I'm a [subject] specialist.

I'd be happy to answer questions / support where I can."

Social media is also full of links to well known online resource banks such as Khan Academy, BBC Bitesize, OpenLearn and Seneca to name a few. Schools are sending out lists of links - perhaps acknowledging that whilst they build their own infrastructure they want their learners to engage with more general materials. Twinkl usually charge for access to their resources but are offering free subscriptions - becoming temporarily a provider of OERs!

It's all really interesting (once you distance yourself from the very real human suffering) and this crisis could well usher in a new era in which online and distance learning is better understood, studied, resourced and recognised.

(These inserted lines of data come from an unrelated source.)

-- ==== Sys2Proof/Machine/Instances.lean ====
section
/-! DEFINITION. `N_INST` instances side by side (10_state R35, 60_exceptions R218): each has its own copy of all the
state, and the host picks one only by the bus address it uses (assumptions 8 and 9). -/

namespace Sys2Proof.Machine

/-- One access of the host: a transaction at a bus address. -/
structure Access where
  address : Nat
  transaction : Transaction
  deriving DecidableEq, Repr

/-- The instances, and the accesses the host will make, oldest first. -/
structure System where
  insts : List State
  accesses : List Access
  deriving DecidableEq, Repr

/-- All instances start in the reset state independently (60_exceptions R218). -/
def System.reset (accesses : List Access) : System := ⟨List.replicate Config.nInst State.reset, accesses⟩

/-- The bus address of a transaction with instance `n`: that of the port it uses (20_memory R52, R56). -/
def busAddress (map : PortMap) (n : Nat) (t : Transaction) : Nat := map.address n (portOf t)

/-- The access is to a port of instance `n`, and to the port that its transaction uses. -/
def Access.reaches (map : PortMap) (n : Nat) (a : Access) : Bool := busAddress map n a.transaction = a.address

/-- The instance an access is to, among `count` of them: "each is identified only by which ports the host addresses"
(60_exceptions R218). `PortMap.separates` leaves at most one. -/
def addressed (map : PortMap) (count : Nat) (a : Access) : Option Nat :=
  (List.range count).find? fun n => a.reaches map n

/-- The transactions of those accesses that reach instance `n`, in order. -/
def transactionsOf (map : PortMap) (n : Nat) (accesses : List Access) : List Transaction :=
  (accesses.filter (Access.reaches map n)).map Access.transaction

/-- One access: the addressed instance makes one step, with this transaction; the others do not move (10_state R35). -/
def systemStep (map : PortMap) (m : System) : Host.Outcome System Fault Refusal :=
  match m.accesses with
  | [] => .next m
  | a :: rest =>
    match addressed map m.insts.length a with
    | none => .refused .noSuchInstance
    | some n =>
      match m.insts[n]? with
      | none => .refused .noSuchInstance
      | some s =>
        match step (issueTransaction a.transaction s) with
        | .next s' => .next ⟨m.insts.set n s', rest⟩
        | .fault r => .fault r
        | .refused r => .refused r

/-- One access on the platform the instances are built into. -/
def platformStep (m : System) : Host.Outcome System Fault Refusal := systemStep Config.portMap m

/-- All the accesses, stopping at the first refusal. -/
def systemRun (map : PortMap) (insts : List State) (accesses : List Access) : Host.Outcome System Fault Refusal :=
  match accesses with
  | [] => .next ⟨insts, []⟩
  | a :: rest =>
    match systemStep map ⟨insts, a :: rest⟩ with
    | .next m => systemRun map m.insts rest
    | .fault r => .fault r
    | .refused r => .refused r

end Sys2Proof.Machine
end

On a personal note - I have a daughter home from university. She has just missed a few weeks worth of lectures and tutorials due to the university strikes. She is now at home for the 'foreseeable future' (though she's adamant that she'll return to university in April even if it is closed!). I expect her end of year exams will be cancelled - not a huge problem for a first year. She's engaged well and done well in her first two terms so I see no issue with her progressing to the second year.

I have a son in year 12. He missed two weeks of school around half term as their building was damaged by Storm Ciara. Year 12 (1st year A levels) seems the easiest group to send home! (It makes sense - they're old enough to not need parental supervision.) He has been sent a whole load of work but also a whole load of generic links to the websites I list above. He finds the idea of being taught by webinar quite entertaining. Thankfully he has a laptop, space to work and more intrinsic motivation than many his age.

I have a daughter in year 9. She is at school for two more days. We don't yet know what will be in place for her and I may well have to supervise more than I'd like to. Until yesterday she didn't even know her VLE login details. I'm banking on a (probably erroneous) assumption that year 9 isn't *that* important.

I also have a son who lives and works as a teacher in China. He's the safest of us all right now!

I have friends with children who have had their GCSE and A level exams cancelled. It's really hard for those who are well prepared and read, and those for whom poor mock results / predicted grades were a motivation to work harder.